# Monkfield vivarium and ventilation. Advice/review needed



## scotjess (May 6, 2013)

Hi everyone, I'm after some advice and reviews. 
I have a Vivexotic EX48 (122cmx61cmx52.5cm)now which has 5 long strips for ventilation. I need to change it (due to sealant gone off and wood chips coming of a bit) but I'm a bit concerned about the ventilation in the Monkfield viv. Are the holes big enough (there are only 4 in the 48"x24"x24")
I looked into the new vivexotics but they all have smaller floor space. Any advice? 
My beardie Karl has a fragile health so I don't want to get it wrong.
Thank you ***x1f642;


----------



## Arcadiajohn (Jan 30, 2011)

I have them, they are quite well made and they do ventilate, however things can always be improved upon.

You could easily drill and add in cabinet ventilation plates

If you add in 4 more, 2 at one side down towards the bottom of the viv and 2 more opposite the first 2 but towards the top of the viv the air will draw through like a chimney.

Its all part of the fun


----------



## scotjess (May 6, 2013)

Arcadiajohn said:


> I have them, they are quite well made and they do ventilate, however things can always be improved upon.
> 
> You could easily drill and add in cabinet ventilation plates
> 
> ...


Thanks for the tip.

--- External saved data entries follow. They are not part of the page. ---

/-- Measurement blocks 1 to 9 (Table GTH-4): index, DMTF type and value. -/
def State.measurements (s : State) : List (Nat × Nat × Bytes) :=
  let m (i : Nat) : Bytes := natLE 32 (s.gatehouse.measures.get 0 i)
  [(1, 0, m 1), (2, 1, m 2), (3, 1, m 3), (4, 1, m 4), (5, 1, m 5),
   (6, 7, natLE 4 (s.svn 1) ++ natLE 4 (s.svn 2)),
   (7, 2, natLE 1 Config.stepping ++ natLE 1 s.hflags ++ natLE 1 s.gatehouse.signer ++ natLE 5 0 ++ natLE 8 Config.fuseDigest),
   (8, 5, natLE 1 s.mod.modeBits ++ natLE 7 0 ++ natLE 8 s.mod.anchorDigest),
   (9, 1, natLE 32 s.gatehouse.lodgeReg)]

/-- The TDI_STATE that evidence shows of a plot: none for a self-hosted one. -/
def State.tdiShown (s : State) (p : Nat) : Nat :=
  if (s.plot p).cfg.driver = 0 then 0 else (s.host.vfs.get Vf.init p).tdi + 1

/-- The plot block (Table GTH-6). -/
def State.plotBlock (s : State) (p : Nat) : Bytes :=
  let q := s.plot p
  natLE 1 p ++ natLE 1 q.cfg.driver ++ natLE 1 q.cfg.scrubMode ++
  natLE 1 (b2n q.extmemNeighbour + 2 * b2n q.extmemResidue + 4 * b2n q.binding.isSome) ++
  natLE 1 (s.tdiShown p) ++ natLE 1 q.keys.length ++ natLE 2 0 ++ natLE 8 q.openTick.toNat ++
  natLE 32 (match q.binding with | some b => b.fp | none => 0) ++ natLE 8 q.attestSeq ++ natLE 8 0

/-- A block of evidence. -/
def blockBytes (b : Nat × Nat × Bytes) : Bytes := natLE 1 b.1 ++ natLE 1 b.2.1 ++ natLE 2 b.2.2.length ++ b.2.2

/-! ### ATTEST_GET (R399) -/

/-- The blocks of evidence for an area. -/
def State.evidenceBlocks (s : State) (p : Nat) : List (Nat × Nat × Bytes) :=
  s.measurements ++ (if p = 0 then [] else [(0x10, 3, s.plotBlock p)])

/-- The session key's encapsulation key as evidence carries it. -/
def State.evidenceEk (s : State) (p : Nat) : Bytes :=
  if p = 0 then [] else match (s.plot p).session with | some k => bytesAt k.ek 0 1184 | none => []

/-- Evidence but for its signature (Table GTH-5). -/
def State.evidenceBody (s : State) (p : Nat) (nonce : Bytes) : Bytes :=
  let bs := ((s.evidenceBlocks p).map blockBytes).flatten
  let certs := Config.deviceCert ++ Config.aliasCert s.aliasNow
  let ek := s.evidenceEk p
  natLE 4 0x31564547 ++ natLE 2 1 ++ natLE 1 p ++ natLE 1 (s.evidenceBlocks p).length ++ natLE 4 bs.length ++ natLE 4 certs.length ++
  bytesAt nonce 0 32 ++ natLE 8 s.mod.tick.toNat ++ natLE 2 ek.length ++ natLE 6 0 ++ bs ++ ek ++ certs

/-- Sign a message with the Alias key. -/
def State.signed (s : State) (label : String) (message : Bytes) : Bytes × State :=
  let (random, s) := s.draw 256
  (bytesAt (Config.sign s.aliasNow (ascii label) message random) 0 2420, s)

/-- The session key that an ATTEST_GET leaves: a new one, or the one kept. -/
def State.sessionKey (s : State) (p : Nat) (keep : Bool) (nonce : Bytes) : State :=
  if p = 0 ∨ (keep = true ∧ (s.plot p).session.isSome = true) then s
  else
    let (seed, s) := s.draw 512
    let kp := Config.kemKeyGen seed
    s.updPlot p (fun q => { q with session := some { ek := kp.1, priv := kp.2, nonce := nonce } })

/-- ATTEST_GET. -/
def execAttestGet (plot : Nat) (s : State) : Out :=
  .next (s.serve plot opAttestGet (fun _ => true) (fun r s =>
    let dst := fieldAt r.payload 8 8
    let nonce := bytesAt r.payload 0x10 32
    if (if plot = 0 then dst != 0 else !s.inWindows plot dst 16384) || !s.gatehouse.trngOk then s.refuse plot r stNotPermitted
    else
      let s := s.sessionKey plot (bitOf (fieldAt r.payload 0 1) 0) nonce
      let s := s.updPlot plot (fun q => { q with attestSeq := q.attestSeq + 1 })
      let body := s.evidenceBody plot nonce
      let blocks := (s.evidenceBlocks plot).length
      let (sig, s) := s.signed "YB3-EV" body
      let ev := body ++ sig
      let s := { s with gatehouse := { s.gatehouse with attests := s.gatehouse.attests + 1 } }
      let s := if plot = 0 then s.emit (.mgmtData ev) else (s.updMem (fun m => m.write dst ev)).chargeWrite plot dst ev.length
      s.ok plot r (natLE 4 ev.length ++ natLE 1 blocks ++ natLE 3 0)))

/-! ### KEY_INSTALL (R402 to R407) -/

/-- Count a rejected key or bundle (Table GTH-12) and refuse. -/
def State.rejectKey (s : State) (p : Nat) (r : Req) (status : Nat) : State :=
  { s with gatehouse := { s.gatehouse with unwrapFails := s.gatehouse.unwrapFails + 1 } }.refuse p r status

/-- Whether a wrapped key blob is well formed (Table GTH-8). -/
def blobHolds (b : Bytes) (len : Nat) : Bool :=
  fieldAt b 0 4 == 0x31424B57 && fieldAt b 4 2 == 1 && decide (fieldAt b 6 1 ≤ 1) && zeroAt b 7 1 && zeroAt b 0x3A 2 &&
  (if fieldAt b 6 1 = 0 then fieldAt b 0x38 2 == 1
   else zeroAt b 0x18 32 && decide (1 ≤ fieldAt b 0x38 2) && decide (fieldAt b 0x38 2 ≤ 4096)) &&
  len == 64 + 1180 * fieldAt b 0x38 2

/-- Entry `i` of a blob. -/
def blobEntry (b : Bytes) (i : Nat) : Bytes := bytesAt b (0x40 + 1180 * i) 1180

/-- Unwrap an entry (R403). -/
def unwrapKey (b e : Bytes) (priv plotByte : Nat) : Option Bytes :=
  let ss := Config.kemDecaps priv (bytesAt e 32 1088)
  let kek := Config.shake256 (ascii "YB3-KEK" ++ natLE 32 ss ++ bytesAt b 0 64 ++ natLE 1 plotByte) 32
  Config.gcmOpen kek (fieldAt e 1120 12) (bytesAt b 0 64 ++ bytesAt e 0 32) (bytesAt e 1132 32) (fieldAt e 1164 16)

/-- Place a key in a slot. -/
def State.placeKey (s : State) (p : Nat) (r : Req) (b key : Bytes) : State :=
  let s := s.updPlot p (fun q => { q with
    keys := q.keys.set (fieldAt r.payload 1 1) { keyId := fieldAt b 8 16, key := leNat key } })
  ({ s with gatehouse := { s.gatehouse with keysInstalled := s.gatehouse.keysInstalled + 1 } }).ok p r (bytesAt b 8 16)

/-- INSTALL of a well-formed blob in attested mode. -/
def State.installAttested (s : State) (p : Nat) (r : Req) (b : Bytes) : State :=
  match (s.plot p).session with
  | none => s.refuse p r stAttestRequired
  | some k =>
    let e := blobEntry b 0
    if s.svnGatehouse < fieldAt b 0x3C 4 then s.refuse p r stSvnTooLow
    else if fieldAt e 0 32 ≠ Config.sha3 (bytesAt k.ek 0 1184) ∨ bytesAt b 0x18 32 ≠ k.nonce then s.rejectKey p r stKeyRejected
    else
      match unwrapKey b e k.priv p with
      | none => s.rejectKey p r stKeyRejected
      | some key => s.placeKey p r b key

/-- INSTALL of a well-formed blob in device-set mode (R407). -/
def State.installDeviceSet (s : State) (p : Nat) (r : Req) (b : Bytes) : State :=
  if s.svnGatehouse < fieldAt b 0x3C 4 then s.refuse p r stSvnTooLow
  else
    match ((List.range (fieldAt b 0x38 2)).map (blobEntry b)).find? (fun e => fieldAt e 0 32 == Config.deviceId) with
    | none => s.refuse p r stNotInSet
    | some e =>
      match unwrapKey b e Config.deviceSetKey 0 with
      | none => s.rejectKey p r stKeyRejected
      | some key => s.placeKey p r b key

Sounds like they need work to be done. I don't have tools for this kind of holes. Also, I'm not physically able to build the viv myself so I'd have to make sure I get the tools and that my friend is OK to do this. I wish vivexotic hadn't made their viv smaller. I really want my boy to be comfy and safe. I have to think on that and see what's possible.


----------